- _PROMPT_
Please transcribe exactly, and only, the lines of the data below between the line holding "1 => signer == 1" and the line holding "s.sec with transition", inclusive.

Saved entries:
/- ## Packets of halves (R400, R409) -/

/-- A packet as the request it is, for its answer. -/
def collRequest (k : CollPacket) (m : Nat) : Packet :=
  { type := ptBulkWrite, context := k.context, gen := k.fabGen, status := 0, src := k.src, dst := m, birth := 0, tag := k.tag,
    length := k.data.length, addr := 0, data := [] }

/-- The last half that ended here for a context and entry: SEQ and status. -/
def State.lastEnded (s : State) (c e : Nat) : Option (Nat × Nat) :=
  (s.coll.ended.find? fun x => x.1 == c * 1024 + e).map fun x => x.2

/-- Bytes of early packets (R400). -/
def State.earlyBytes (s : State) : Nat := s.coll.early.foldl (fun (n : Nat) k => n + k.data.length) 0

/-- A packet that is not stale. -/
def State.placeColl (s : State) (k : CollPacket) (req : Packet) : State :=
  match s.coll.halves.find? fun h => meetsHalf k h with
  | some h =>
    if h.skew k ≠ 0 then (s.endEarly h.run h.item stBad (collDetail h.seq k.src (h.skew k))).refuse req stBad
    else
      let t : State := { s with coll := { s.coll with halves := s.coll.halves.map fun g =>
        if g.run = h.run ∧ g.item = h.item ∧ !(g.got.any fun x => x.1 == k.rank) then { g with got := g.got ++ [(k.rank, k.data)] }
        else g } }
      (t.respond req ptWriteAck 0 []).runItem 0xB h.op (halfWork h.op) h.run h.item
  | none =>
    if 64 * MiB < s.earlyBytes + k.data.length then s
    else ({ s with coll := { s.coll with early := s.coll.early ++ [k] } } : State).respond req ptWriteAck 0 []

/-- Held packets whose SEQ is not above the last half that has ended are dropped and counted (R400): they are looked at as
the next packet comes (DEDUCED, log entry 85). -/
def State.dropHeld (s : State) : State :=
  let (old, left) := s.coll.early.partition fun k =>
    (s.lastEnded k.context k.entry).any fun x => !seqAbove k.seq x.1
  if old.isEmpty then s
  else ({ s with coll := { s.coll with early := left } } : State).bump collStaleDropsCount old.length

/-- A packet of an accepted context matched to its half, held, dropped as stale, or answered with the status that its half
has ended with. -/
def State.matchColl (s : State) (k : CollPacket) : State :=
  let req := collRequest k s.member
  match s.lastEnded k.context k.entry with
  | some (q, st) =>
    if k.seq = q ∧ 0x10 ≤ st then s.refuse req st
    else if (!seqAbove k.seq q) = true then s.bump collStaleDropsCount
    else s.placeColl k req
  | none => s.placeColl k req
/-- COLLECTIVE_PACKET, under the generations of R382. One of a newer generation in a cue in which the context's generation
has advanced stays with its sender, held back by credit, and so does one that finds the store full. -/
def State.takeColl (s : State) (k : CollPacket) : State :=
  let d := s.genBehind k.context k.fabGen
  if 1 ≤ d ∧ d ≤ 128 then s.bump fabStaleDropsCount
  else if d ≠ 0 ∧ s.fab.advanced.contains k.context then s
  else
    let t := if d = 0 then s else s.beginTeardown k.context k.fabGen none 0
    if t.powerState = 3 then t.refuse (collRequest k t.member) stPartReset
    else if !t.flag (ctxCtrlEn k.context) then t.refuse (collRequest k t.member) stNotAuth
    else t.dropHeld.matchColl k

/-- COLLECTIVE_PACKET. -/
def execCollectivePacket (pkt : CollPacket) (s : State) : Host.Outcome State Fault Refusal := .next (s.takeColl pkt)

/-- HALF_WAIT_TIMEOUT (R407): WAIT_CUES boundaries since the item's start without a packet from a rank it needs. -/
def State.halfWait (s : State) (run item : Nat) : State :=
  match s.halfOf run item, s.findRun run with
  | some h, some r =>
    let p := collPay r.desc.bytes
    let slots := (s.chorusAt h.gen).rankSlots h.entry
    let needed := if h.op = 2 then [p.root] else List.range slots.length
    match needed.find? fun k => !(h.got.any fun g => g.1 == k) with
    | some k =>
      if p.wait ≤ h.waited then s.endEarly run item stTimeout (collDetail h.seq (slotMember (slots.getD k 0)) 0) else s
    | none => s
  | _, _ => s

/-- HALF_WAIT_TIMEOUT. -/
def execHalfWaitTimeout (run item : Nat) (s : State) : Host.Outcome State Fault Refusal := .next (s.halfWait run item)

/- ## Mirrors (R415, R416) -/

/-- Header of a manifest, and one extent (Table 14.8). -/
structure Manifest where
  extents : Nat
  origin : Nat
  state : Nat
  seq : Nat
  crc : Nat
  deriving DecidableEq, Repr

def manifest (b : List Byte) : Manifest :=
  { extents := leAt b 0 4, origin := leAt b 4 2, state := leAt b 6 1, seq := leAt b 8 8, crc := leAt b 24 4 }

structure Extent where
  addr : Nat
  bank0 : Nat
  bank1 : Nat
  len : Nat
  deriving DecidableEq, Repr

def extentOf (b : List Byte) (k : Nat) : Extent :=
  { addr := leAt b (32 * k) 8, bank0 := leAt b (32 * k + 8) 8, bank1 := leAt b (32 * k + 16) 8, len := leAt b (32 * k + 24) 4 }
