/-- A confirmed tile's repair: the hedge takes its logical number, or the device enters curtain. -/
def State.repairTile (s : State) (u : UnitId) : State :=
  let p := u.unit / 19
  let h := 19 * p + 18
  let gone : State := { s with rel := { s.rel with repairDue := s.rel.repairDue.filter fun v => v != u } }
  match s.logicalOf u.unit with
  | none => gone
  | some t =>
    if 2 ≤ s.fld (hedgeFld p) || (s.unitClass ⟨1, h, 0⟩).confirmed then gone.enterCurtain 1
    else
      (({ s with rel := { s.rel with binding := cellPut s.rel.binding t (some h) } } : State).setFld (hedgeFld p) 2).repairedWith u 1
        (leBytes 2 h)

/-- Repairs already made in a bank. -/
def State.spareRows (s : State) (u : UnitId) : Nat :=
  (s.rel.repaired.filter fun v => v.kind == u.kind && v.unit == u.unit &&
    (if u.kind = 2 then v.sub % 32 == u.sub % 32
     else Config.wingsBank (v.unit * 0x60000 + v.sub) == Config.wingsBank (u.unit * 0x60000 + u.sub))).length

/-- Post-package repairs made in a stack or a package. -/
def State.rowsRepaired (s : State) (u : UnitId) : Nat :=
  (s.rel.repaired.filter fun v => v.kind == u.kind && v.unit == u.unit).length

/-- One unit's repair; where its resource is used up, what Table 15.2 says. -/
def State.repairUnit (s : State) (u : UnitId) : State :=
  let gone : State := { s with rel := { s.rel with repairDue := s.rel.repairDue.filter fun v => v != u } }
  if u.kind = 1 then s.repairTile u
  else if u.kind = 2 then
    (if s.spareRows u < 4 then s.repairedWith u 2 []
     else (gone.confirm ⟨1, u.unit, 0⟩ 2 0 []).repairTile ⟨1, u.unit, 0⟩)
  else if u.kind = 3 then (if s.spareRows u < 8 then s.repairedWith u 2 [] else gone.enterCurtain 2)
  else if u.kind = 4 then
    (if s.rowsRepaired u < Config.pprSpares u.unit then s.repairedWith u 3 [] else gone.enterCurtain 2)
  else if u.kind = 6 then
    (if s.rowsRepaired u < Config.pprSpares (8 + u.unit) then s.repairedWith u 3 [] else gone.enterCurtain 2)
  else gone

/-- Repairs due at a coppice of a partition: lines and rows first, then tiles. -/
def State.repairPart (s : State) (p : Nat) : State :=
  let l := s.rel.repairDue.filter fun u => u.part == some p
  (l.filter (fun u => u.kind != 1) ++ l.filter fun u => u.kind == 1).foldl State.repairUnit s

/-- LPDDR5X rows repaired at a boundary, while the stage manager runs (R433, Table 15.2). -/
def State.repairRows (s : State) : State :=
  if s.rel.smUp then (s.rel.repairDue.filter fun u => u.kind == 6).foldl State.repairUnit s else s

/- ## Coppices (R438, R439) -/

/-- Function table buffers of a returning partition: both from a tile of another partition in service, else the one in
force, read again (R217). The partition does not return while that cannot be read. -/
def State.restoreFn (s : State) (p : Nat) : State × Bool :=
  match (List.range 8).find? fun q => q != p && s.partServes q with
  | some q =>
    ((partTiles p).foldl (fun (t : State) i =>
      (t.fnPut i 0 (t.fnHeld (18 * q) 0)).fnPut i 1 (t.fnHeld (18 * q) 1)) s, true)
  | none =>
    match s.rereadFn with
    | (t, .done bs) => (t.putReread bs (partTiles p), true)
    | (t, _) => (t, false)
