-- ==== Sys2Proof/Machine/Sec.lean ====
section
/-! DEFINITION. Security (R450 to R465): the mailbox commands, tokens, debug levels, lifecycle transitions and firmware
updates. -/
namespace Sys2Proof.Machine

/- ## Keys (R450, R451) -/

/-- A key of Table 16.1: HKDF-SHA-384 of the device secret, with a salt and the label as info. -/
def State.derived (s : State) (salt : List Byte) (label : List Nat) (len : Nat) : List Byte :=
  Config.hkdf (Config.deviceSecret s.book.helper) salt (label.map (BitVec.ofNat 8)) len

/-- Labels "IDENTITY", "ALIAS", "STORE" and "MEDIA". -/
def State.identityKey (s : State) : List Byte := s.derived [] [73, 68, 69, 78, 84, 73, 84, 89] 48
def State.aliasKey (s : State) : List Byte :=
  s.derived (Config.sha384 (Config.romDigest ++ s.sec.fwDigest ++ leBytes 4 s.sec.fwSvn)) [65, 76, 73, 65, 83] 48
def State.storageKey (s : State) : List Byte := s.derived [] [83, 84, 79, 82, 69] 32

/-- The media key: without an owner seed, that of a zero seed (Table 16.4). -/
def State.mediaKey (s : State) : List Byte :=
  s.derived (if s.book.ownerSeed.isEmpty then List.replicate 32 0 else s.book.ownerSeed) [77, 69, 68, 73, 65] 64

/- ## Commands and their results (R459) -/

/-- Input of a command: `SEC_MBOX` for the mailbox, else the bytes it carries. -/
def State.secInput (s : State) (p : SecPath) (n : Nat) : List Byte :=
  match p with
  | .mailbox => cellRead 0 s.regs.mbox 0 n
  | .mctp b => b
  | .jtag b => b

/-- A command's result and output by its path; `SEC_STATUS.RESULT` shows every last result. A command is performed at once,
so BUSY is never seen (log entry 53). -/
def State.secResult (s : State) (p : SecPath) (result : Nat) (out : List Byte) : State :=
  let t := s.setFld secStatusResult result
  match p with
  | .mailbox => { t with regs := { t.regs with mbox := cellWrite 0 t.regs.mbox 0 out } }
  | .mctp _ => t.emit (.mailbox result out)
  | .jtag _ => t.emit (.mailbox result out)

/-- The debug port takes tokens only (R459). -/
def isJtag (p : SecPath) : Bool :=
  match p with
  | .jtag _ => true
  | _ => false

/-- Fresh random bytes (R450, R460). -/
def State.randomBytes (s : State) (n : Nat) : List Byte := (List.range n).map fun i => BitVec.ofNat 8 (Config.random (s.freeCtr + i))

/-- The challenge (Table 16.7). -/
def State.challenge (s : State) (nonce : List Byte) : List Byte :=
  leBytes 8 s.serial ++ leBytes 4 (s.counter 3) ++ leBytes 1 s.lifecycle ++ leBytes 1 (s.fld lcStatusDebug) ++ leBytes 2 0 ++
    nonce ++ leBytes 16 0

/-- GET_CHALLENGE: a fresh nonce replaces any earlier one. -/
def State.getChallenge (s : State) (p : SecPath) : State :=
  if s.inReset || isJtag p then s
  else
    let nonce := s.randomBytes 32
    let t : State := { s with freeCtr := s.freeCtr + 32, sec := { s.sec with nonce := some (nonce, s.rel.poweredS) } }
    t.secResult p 0 (t.challenge nonce)

/-- GET_CHALLENGE. -/
def execGetChallenge (path : SecPath) (now : Nat) (s : State) : Host.Outcome State Fault Refusal :=
  .next ((s.tick now).getChallenge path)

/-- NONCE_EXPIRY: 600 s of powered time. -/
def State.expireNonce (s : State) : State :=
  match s.sec.nonce with
  | some (_, t) => if t + 600 ≤ s.rel.poweredS then { s with sec := { s.sec with nonce := none } } else s
  | none => s

/-- NONCE_EXPIRY. -/
def execNonceExpiry (now : Nat) (s : State) : Host.Outcome State Fault Refusal := .next (s.tick now).expireNonce

/- ## Debug levels (R463, R464) -/

/-- The level back to none: the register scan resumes and the seal stays. -/
def State.debugNone (s : State) : State :=
  ({ s with sec := { s.sec with debugUntil := none, debugSigner := 0 } } : State).setFld lcStatusDebug 0

/-- DEBUG_LOCK. -/
def State.debugLock (s : State) (p : SecPath) : State := if s.inReset || isJtag p then s else s.debugNone.secResult p 0 []

/-- DEBUG_LOCK. -/
def execDebugLock (path : SecPath) (s : State) : Host.Outcome State Fault Refusal := .next (s.debugLock path)

/-- DEBUG_EXPIRY: VALID_S has passed. -/
def State.expireDebug (s : State) : State :=
  match s.sec.debugUntil with
  | some t => if t ≤ s.rel.poweredS then s.debugNone else s
  | none => s

/-- DEBUG_EXPIRY. -/
def execDebugExpiry (now : Nat) (s : State) : Host.Outcome State Fault Refusal := .next (s.tick now).expireDebug

/-- `LC_STATUS.IDE_UP`: the streams that the link needs are up. -/
def State.showIde (s : State) : State := s.setFlag lcStatusIdeUp s.ideUp

/-- Every SPDM session ends and every IDE key is discarded (R464). -/
def State.endSessions (s : State) : State :=
  ({ s with sec := { s.sec with sessions := [] }, host := { s.host with ide := [] } } : State).showIde

/-- The later of two expiries: none is until reset. -/
def laterExpiry (a b : Option Nat) : Option Nat :=
  match a, b with
  | some x, some y => some (max x y)
  | _, _ => none

/-- A level granted by a signer until a time (R463, R464). Invasive ends the sessions, and in Provisioned wipes volatile
memory before it takes effect. -/
def State.grantDebug (s : State) (level signer : Nat) (expiry : Option Nat) : State :=
  if level ≤ s.fld lcStatusDebug then
    { s with sec := { s.sec with debugUntil := laterExpiry s.sec.debugUntil expiry } }
  else
    let t := if level = 2 then (let u := s.endSessions; if u.lifecycle = 1 then u.wipeMemory else u) else s
    ({ t with sec := { t.sec with debugUntil := expiry, debugSigner := signer } } : State).setFld lcStatusDebug level

/- ## Tokens (R461, R462) -/

def tokCommand (k : List Byte) : Nat := leAt k 2 1
def tokSigner (k : List Byte) : Nat := leAt k 3 1
def tokValid (k : List Byte) : Nat := leAt k 48 4
def tokNewKey (k : List Byte) : List Byte := (k.drop 160).take 96

/-- A token keeps Table 16.8 and carries the command it is submitted as. -/
def tokenOk (k : List Byte) (cmd : Nat) : Bool :=
  decide (352 ≤ k.length) && leAt k 0 2 == 1 && tokCommand k == cmd && ([1, 2, 0x10, 0x11, 0x12, 0x13, 0x14, 0x15] : List Nat).contains cmd && (tokSigner k == 1 || tokSigner k == 2) &&
    zeroAt k 52 12 && (decide (cmd ≤ 2) || tokValid k == 0) && (cmd == 0x10 || zeroAt k 160 96)

/-- State and owner key that a lifecycle token leads to, if Table 16.5 has a row for it. -/
def State.transitionOf (s : State) (cmd signer : Nat) (newKey : List Byte) : Option (Nat × List Byte) :=
  let lc := s.lifecycle
  if cmd = 0x10 ∧ lc = 1 ∧ signer = 1 then some (2, newKey)
  else if cmd = 0x11 ∧ lc = 2 ∧ signer = 2 then some (3, s.book.ownerKey)
  else if cmd = 0x12 ∧ lc = 3 ∧ signer = 2 then some (2, s.book.ownerKey)
  else if cmd = 0x15 ∧ lc = 3 ∧ signer = 2 then some (3, s.book.ownerKey)
  else if cmd = 0x13 ∧ (lc = 2 ∨ lc = 3) ∧ signer = 2 then some (1, [])
  else if cmd = 0x14 ∧ ((lc = 1 ∧ signer = 1) ∨ ((lc = 2 ∨ lc = 3) ∧ signer = 2)) then some (4, [])
  else none

/-- A debug level's cell of Table 16.9 for a signer, where a token grants it. -/
def State.debugAllowed (s : State) (level signer : Nat) : Bool :=
  match s.lifecycle with
  | 1 => signer == 1
  | 2 => level == 1 && signer == 2
  | 3 => signer == 2
  | 4 => signer == 1
  | _ => false

/-- The command, signer and present state are permitted. While a transition runs none is (log entry 53). -/
def State.tokenPermitted (s : State) (k : List Byte) : Bool :=
  if tokCommand k ≤ 2 then s.debugAllowed (tokCommand k) (tokSigner k)
  else s.sec.transition.isNone && (s.transitionOf (tokCommand k) (tokSigner k) (tokNewKey k)).isSome

/-- The unconsumed nonce, unless it has expired. -/
def State.liveNonce (s : State) : Option (List Byte) :=
  match s.sec.nonce with
  | some (n, t) => if s.rel.poweredS ≤ t + 600 then some n else none
  | none => none

/-- Result of a token: 0 where every condition of R462 holds, taken in its order after the layout (log entry 53). -/
def State.tokenResult (s : State) (k : List Byte) (cmd : Nat) : Nat :=
  let key := (k.drop 64).take 96
  if !tokenOk k cmd then 6
  else if !s.signerKey (tokSigner k) key then 1
  else if !Config.ecdsaOk key (Config.sha384 (k.take 256)) ((k.drop 256).take 96) then 1
  else if !(leAt k 4 8 == s.serial && leAt k 12 4 == s.counter 3) then 2
  else if s.liveNonce ≠ some ((k.drop 16).take 32) then 3
  else if !s.tokenPermitted k then 4
  else 0

/-- Steps 1 to 3 of R458: no run is admitted, unstarted items end CANCELLED, feeds stop, detached notices leave, cue emission
stops. -/
def State.beginTransition (s : State) (cmd next : Nat) (key : List Byte) : State :=
  let t : State := { s with sec := { s.sec with transition := some (cmd, next, key) } }
  ((t.cancelUnstarted).stopFeeds fun _ => true).sendDetached.stopEmitting

/-- Expiry that a debug token gives: VALID_S seconds of powered time, 0 until reset. -/
def State.tokenExpiry (s : State) (k : List Byte) : Option Nat := if tokValid k = 0 then none else some (s.rel.poweredS + tokValid k)

/-- What an accepted token does. -/
def State.applyToken (s : State) (k : List Byte) : State :=
  if tokCommand k ≤ 2 then s.grantDebug (tokCommand k) (tokSigner k) (s.tokenExpiry k)
  else
    match s.transitionOf (tokCommand k) (tokSigner k) (tokNewKey k) with
    | some (n, key) => s.beginTransition (tokCommand k) n key
    | none => s

/-- SUBMIT_TOKEN with a token of one command: the nonce is consumed whatever comes of it. In Blank a debug level needs no
token (Table 16.9; log entry 53). -/
def State.submitToken (s : State) (p : SecPath) (cmd : Nat) : State :=
  if s.inReset then s
  else
    let k := s.secInput p 352
    let t : State := { s with sec := { s.sec with nonce := none } }
    if s.lifecycle = 0 ∧ cmd ≤ 2 then (t.grantDebug cmd 0 none).secResult p 0 []
    else if s.tokenResult k cmd = 0 then (t.applyToken k).secResult p 0 []
    else t.secResult p (s.tokenResult k cmd) []

/-- DEBUG_TRACE. -/
def execDebugTrace (path : SecPath) (now : Nat) (s : State) : Host.Outcome State Fault Refusal :=
  .next ((s.tick now).submitToken path 0x01)

/-- DEBUG_INVASIVE. -/
def execDebugInvasive (path : SecPath) (now : Nat) (s : State) : Host.Outcome State Fault Refusal :=
  .next ((s.tick now).submitToken path 0x02)

/-- ENROLL_OWNER. -/
def execEnrollOwner (path : SecPath) (now : Nat) (s : State) : Host.Outcome State Fault Refusal :=
  .next ((s.tick now).submitToken path 0x10)

/-- ENTER_SERVICE. -/
def execEnterService (path : SecPath) (now : Nat) (s : State) : Host.Outcome State Fault Refusal :=
  .next ((s.tick now).submitToken path 0x11)

/-- RETURN. -/
def execReturnToken (path : SecPath) (now : Nat) (s : State) : Host.Outcome State Fault Refusal :=
  .next ((s.tick now).submitToken path 0x12)

/-- OWNER_RELEASE. -/
def execOwnerRelease (path : SecPath) (now : Nat) (s : State) : Host.Outcome State Fault Refusal :=
  .next ((s.tick now).submitToken path 0x13)

/-- RETIRE. -/
def execRetireToken (path : SecPath) (now : Nat) (s : State) : Host.Outcome State Fault Refusal :=
  .next ((s.tick now).submitToken path 0x14)

/-- CLEAR_CURTAIN. -/
def execClearCurtain (path : SecPath) (now : Nat) (s : State) : Host.Outcome State Fault Refusal :=
  .next ((s.tick now).submitToken path 0x15)

/- ## The end of a transition (R454, R457, R458) -/

/-- The owner seed gone (R457). -/
def State.dropSeed (s : State) : State := { s with book := { s.book with ownerSeed := [] } }

/-- Tiles written under another media key than the present one: what they read as is a free value (log entry 54). -/
def State.rekeyFlash (s : State) (old : List Byte) : State :=
  { s with
    freeCtr := s.freeCtr + 1
    flash := { s.flash with cells := (s.flash.owners.map Prod.fst).foldl (fun l t =>
      cellWrite 0 l (65536 * t) ((List.range 65536).map fun i => BitVec.ofNat 8 (Config.rekeyed old s.mediaKey s.freeCtr (65536 * t + i)))) [] } }

/-- The owner's records after a transition: key, seed, region 0x06, and counter 2 at enrolment and owner release. -/
def State.setOwner (s : State) (cmd : Nat) (key : List Byte) : State :=
  let t : State := { s with book := { s.book with ownerKey := key } }
  if cmd = 0x10 then
    let seed := t.randomBytes 32
    let u := (t.raiseCounter 2 (t.counter 2 + 1)).pbUpdate 6 (Config.enrolment key t.storageKey seed t.freeCtr)
    { u with freeCtr := u.freeCtr + 32, book := { u.book with ownerSeed := seed }, sec := { u.sec with reformatDue := true } }
  else if (cmd = 0x13 || cmd = 0x14) && !s.book.ownerSeed.isEmpty then
    let u := (if cmd = 0x13 then t.raiseCounter 2 (t.counter 2 + 1) else t).pbUpdate 6 []
    u.dropSeed.rekeyFlash u.mediaKey
  else if cmd = 0x13 then t.raiseCounter 2 (t.counter 2 + 1)
  else t

/-- LIFECYCLE_RESET: once every started item has ended, the record is written, counter 3 raised, and the device resets. -/
def State.lifecycleReset (s : State) : State :=
  match s.sec.transition with
  | none => s
  | some (cmd, next, key) =>
    if s.runs.any (fun r => r.items.any Item.isRunning) || s.flash.failing || !s.rel.smUp then s
    else
      let t := (s.setOwner cmd key).raiseCounter 3 (s.counter 3 + 1)
      let t : State := { t with
        book := { t.book with lifecycle := next, curtain := if cmd = 0x15 then 0 else t.book.curtain }
        rel := { t.rel with escalations := if cmd = 0x15 then [] else t.rel.escalations }
        sec := { t.sec with wipeDue := t.sec.wipeDue || cmd != 0x15 } }
      t.afterReset 5

/-- LIFECYCLE_RESET. -/
def execLifecycleReset (now : Nat) (s : State) : Host.Outcome State Fault Refusal := .next (s.tick now).lifecycleReset

/- ## Firmware update (R455) -/

/-- FW_UPDATE: the image is read from this member's memory, checked and written into the copy that is not current. It waits
while the stage manager is down, and is not permitted while `PWR_FAIL_N` is low (log entry 53). -/
def State.fwUpdate (s : State) (p : SecPath) : State :=
  if s.inReset || isJtag p then s
  else if !s.rel.smUp then s.smLater (.firmware p)
  else
    let i := s.secInput p 12
    let a := leAt i 0 8
    let n := leAt i 8 4
    if !s.ownMem a n || decide (8388608 < n) || s.hostShut (addrKey a) || s.devBad (addrKey a) n then s.secResult p 6 []
    else
      let img := s.devRead (addrKey a) n
      let r := s.imageResult img 1
      if r ≠ 0 then s.secResult p r []
      else if s.flash.failing then s.secResult p 4 []
      else (s.pbUpdate 1 img).secResult p 0 []

/-- FW_UPDATE. -/
def execFwUpdate (path : SecPath) (s : State) : Host.Outcome State Fault Refusal := .next (s.fwUpdate path)

/-- A `SEC_CMD` write with GO set: the mailbox command of its OP (Table 16.6). A reserved OP starts nothing (log entry
53). -/
def State.secCommand (s : State) (op : Nat) : State :=
  if s.flag secStatusBusy then s
  else if op = 1 then s.getChallenge .mailbox
  else if op = 2 then s.submitToken .mailbox (tokCommand (s.secInput .mailbox 352))
  else if op = 3 then s.debugLock .mailbox
  else if op = 4 then s.fwUpdate .mailbox
  else s

/- ## The stage manager's return (R25, R433) -/

/-- A repair that a coppice left undone is planned anew. -/
def State.replan (s : State) : State :=
  s.rel.repairDue.foldl (fun (u : State) x =>
    match x.part with
    | some p => u.planCoppice p
    | none => u) s

/-- One piece of work that waited. -/
def State.smTask (s : State) (x : SmTask) : State :=
  match x with
  | .coppice p c => s.startCoppice p c
  | .seal => s.writeSeal 0x5EA15EA1
  | .reset c => if s.inReset then s else s.afterReset c
  | .engine e => s.resetEngine e
  | .firmware p => s.fwUpdate p
  | .curtain c => s.noteCurtain c

/-- STAGE_MANAGER_RESTARTED: what waited goes on, in order; a device reset among it drops the rest. -/
def State.smBack (s : State) : State :=
  if s.rel.smUp then s
  else
    let t : State := { s with rel := { s.rel with smUp := true, smWaiting := [] } }
    let t := s.rel.smWaiting.foldl (fun (u : State) x => if u.inReset then u else u.smTask x) t.replan
    t.flash.inbound.foldl (fun (u : State) x => u.judgeInbound x) t

/-- STAGE_MANAGER_RESTARTED. -/
def execStageManagerRestarted (now : Nat) (s : State) : Host.Outcome State Fault Refusal := .next (s.tick now).smBack

end Sys2Proof.Machine
end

- _COMPLETED EXERCISE_
  | 1 => signer == 1
  | 2 => level == 1 && signer == 2
  | 3 => signer == 2
  | 4 => signer == 1
  | _ => false

/-- The command, signer and present state are permitted. While a transition runs none is (log entry 53). -/
def State.tokenPermitted (s : State) (k : List Byte) : Bool :=
  if tokCommand k ≤ 2 then s.debugAllowed (tokCommand k) (tokSigner k)
  else s.sec.transition.isNone && (s.transitionOf (tokCommand k) (tokSigner k) (tokNewKey k)).isSome

/-- The unconsumed nonce, unless it has expired. -/
def State.liveNonce (s : State) : Option (List Byte) :=
  match s.sec.nonce with
  | some (n, t) => if s.rel.poweredS ≤ t + 600 then some n else none
  | none => none

/-- Result of a token: 0 where every condition of R462 holds, taken in its order after the layout (log entry 53). -/
def State.tokenResult (s : State) (k : List Byte) (cmd : Nat) : Nat :=
  let key := (k.drop 64).take 96
  if !tokenOk k cmd then 6
  else if !s.signerKey (tokSigner k) key then 1
  else if !Config.ecdsaOk key (Config.sha384 (k.take 256)) ((k.drop 256).take 96) then 1
  else if !(leAt k 4 8 == s.serial && leAt k 12 4 == s.counter 3) then 2
  else if s.liveNonce ≠ some ((k.drop 16).take 32) then 3
  else if !s.tokenPermitted k then 4
  else 0

/-- Steps 1 to 3 of R458: no run is admitted, unstarted items end CANCELLED, feeds stop, detached notices leave, cue emission
stops. -/
def State.beginTransition (s : State) (cmd next : Nat) (key : List Byte) : State :=
  let t : State := { s with sec := { s.sec with transition := some (cmd, next, key) } }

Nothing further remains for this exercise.